Your assignment.
Taking the line that contains "Frame [.links, .jobs, .out] s (State.ringWrite" as the first and the final line of the records as the last, write out every line between them exactly, ends included, and nothing else.

Records provided.
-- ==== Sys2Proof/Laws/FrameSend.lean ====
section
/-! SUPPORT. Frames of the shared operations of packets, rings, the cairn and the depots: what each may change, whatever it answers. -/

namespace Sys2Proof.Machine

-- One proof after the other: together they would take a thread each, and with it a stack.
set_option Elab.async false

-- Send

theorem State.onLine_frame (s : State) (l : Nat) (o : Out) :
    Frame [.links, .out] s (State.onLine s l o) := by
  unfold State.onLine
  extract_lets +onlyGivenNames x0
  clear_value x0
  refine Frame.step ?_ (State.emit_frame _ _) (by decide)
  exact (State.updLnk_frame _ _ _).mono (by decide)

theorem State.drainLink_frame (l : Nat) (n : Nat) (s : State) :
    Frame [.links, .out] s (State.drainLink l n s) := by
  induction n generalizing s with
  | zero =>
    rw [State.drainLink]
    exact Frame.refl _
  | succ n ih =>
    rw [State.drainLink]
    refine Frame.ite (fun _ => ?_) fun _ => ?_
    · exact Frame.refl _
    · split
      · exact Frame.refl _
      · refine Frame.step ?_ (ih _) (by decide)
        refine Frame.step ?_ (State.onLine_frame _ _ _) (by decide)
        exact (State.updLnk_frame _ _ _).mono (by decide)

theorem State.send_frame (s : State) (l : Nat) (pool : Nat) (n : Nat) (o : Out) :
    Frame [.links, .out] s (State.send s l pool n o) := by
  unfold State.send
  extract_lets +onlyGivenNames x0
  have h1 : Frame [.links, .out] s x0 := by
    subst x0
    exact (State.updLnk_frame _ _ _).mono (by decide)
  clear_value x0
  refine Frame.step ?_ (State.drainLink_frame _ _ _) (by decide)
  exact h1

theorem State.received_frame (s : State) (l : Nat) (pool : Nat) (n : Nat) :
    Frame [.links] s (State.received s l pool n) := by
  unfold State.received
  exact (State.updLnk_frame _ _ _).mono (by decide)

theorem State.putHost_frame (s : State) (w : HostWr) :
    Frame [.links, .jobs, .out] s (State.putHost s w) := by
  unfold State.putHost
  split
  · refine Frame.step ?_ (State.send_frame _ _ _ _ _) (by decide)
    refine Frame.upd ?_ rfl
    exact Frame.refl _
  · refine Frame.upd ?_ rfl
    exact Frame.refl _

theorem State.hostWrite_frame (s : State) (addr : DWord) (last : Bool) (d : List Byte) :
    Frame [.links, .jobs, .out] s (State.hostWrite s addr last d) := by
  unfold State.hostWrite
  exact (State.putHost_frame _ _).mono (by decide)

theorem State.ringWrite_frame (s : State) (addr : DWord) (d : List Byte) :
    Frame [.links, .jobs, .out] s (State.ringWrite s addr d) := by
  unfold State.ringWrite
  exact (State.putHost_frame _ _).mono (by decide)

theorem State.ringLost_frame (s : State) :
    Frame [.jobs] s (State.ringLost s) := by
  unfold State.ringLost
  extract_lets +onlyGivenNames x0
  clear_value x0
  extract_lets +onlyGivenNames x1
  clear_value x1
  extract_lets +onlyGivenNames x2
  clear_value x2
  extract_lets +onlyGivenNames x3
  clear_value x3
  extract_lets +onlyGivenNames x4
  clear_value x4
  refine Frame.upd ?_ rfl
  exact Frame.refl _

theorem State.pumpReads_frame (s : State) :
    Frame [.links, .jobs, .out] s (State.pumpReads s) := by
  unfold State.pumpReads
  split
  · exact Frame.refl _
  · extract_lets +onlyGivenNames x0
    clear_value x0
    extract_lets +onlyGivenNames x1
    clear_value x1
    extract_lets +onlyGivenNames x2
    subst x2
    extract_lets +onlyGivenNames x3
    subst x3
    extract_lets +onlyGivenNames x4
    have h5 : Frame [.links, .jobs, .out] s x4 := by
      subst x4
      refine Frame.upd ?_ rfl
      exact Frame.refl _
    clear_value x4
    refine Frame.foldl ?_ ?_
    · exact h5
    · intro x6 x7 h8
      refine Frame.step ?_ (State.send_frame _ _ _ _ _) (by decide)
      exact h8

Answer.
    Frame [.links, .jobs, .out] s (State.ringWrite s addr d) := by
  unfold State.ringWrite
  exact (State.putHost_frame _ _).mono (by decide)

theorem State.ringLost_frame (s : State) :
    Frame [.jobs] s (State.ringLost s) := by
  unfold State.ringLost
  extract_lets +onlyGivenNames x0
  clear_value x0
  extract_lets +onlyGivenNames x1
  clear_value x1
  extract_lets +onlyGivenNames x2
  clear_value x2
  extract_lets +onlyGivenNames x3
  clear_value x3
  extract_lets +onlyGivenNames x4
  clear_value x4
  refine Frame.upd ?_ rfl
  exact Frame.refl _

theorem State.pumpReads_frame (s : State) :
    Frame [.links, .jobs, .out] s (State.pumpReads s) := by
  unfold State.pumpReads
  split
  · exact Frame.refl _
  · extract_lets +onlyGivenNames x0
    clear_value x0
    extract_lets +onlyGivenNames x1
    clear_value x1
    extract_lets +onlyGivenNames x2
    subst x2
    extract_lets +onlyGivenNames x3
    subst x3
    extract_lets +onlyGivenNames x4
    have h5 : Frame [.links, .jobs, .out] s x4 := by
      subst x4
      refine Frame.upd ?_ rfl
      exact Frame.refl _
    clear_value x4
    refine Frame.foldl ?_ ?_
    · exact h5
    · intro x6 x7 h8
      refine Frame.step ?_ (State.send_frame _ _ _ _ _) (by decide)
      exact h8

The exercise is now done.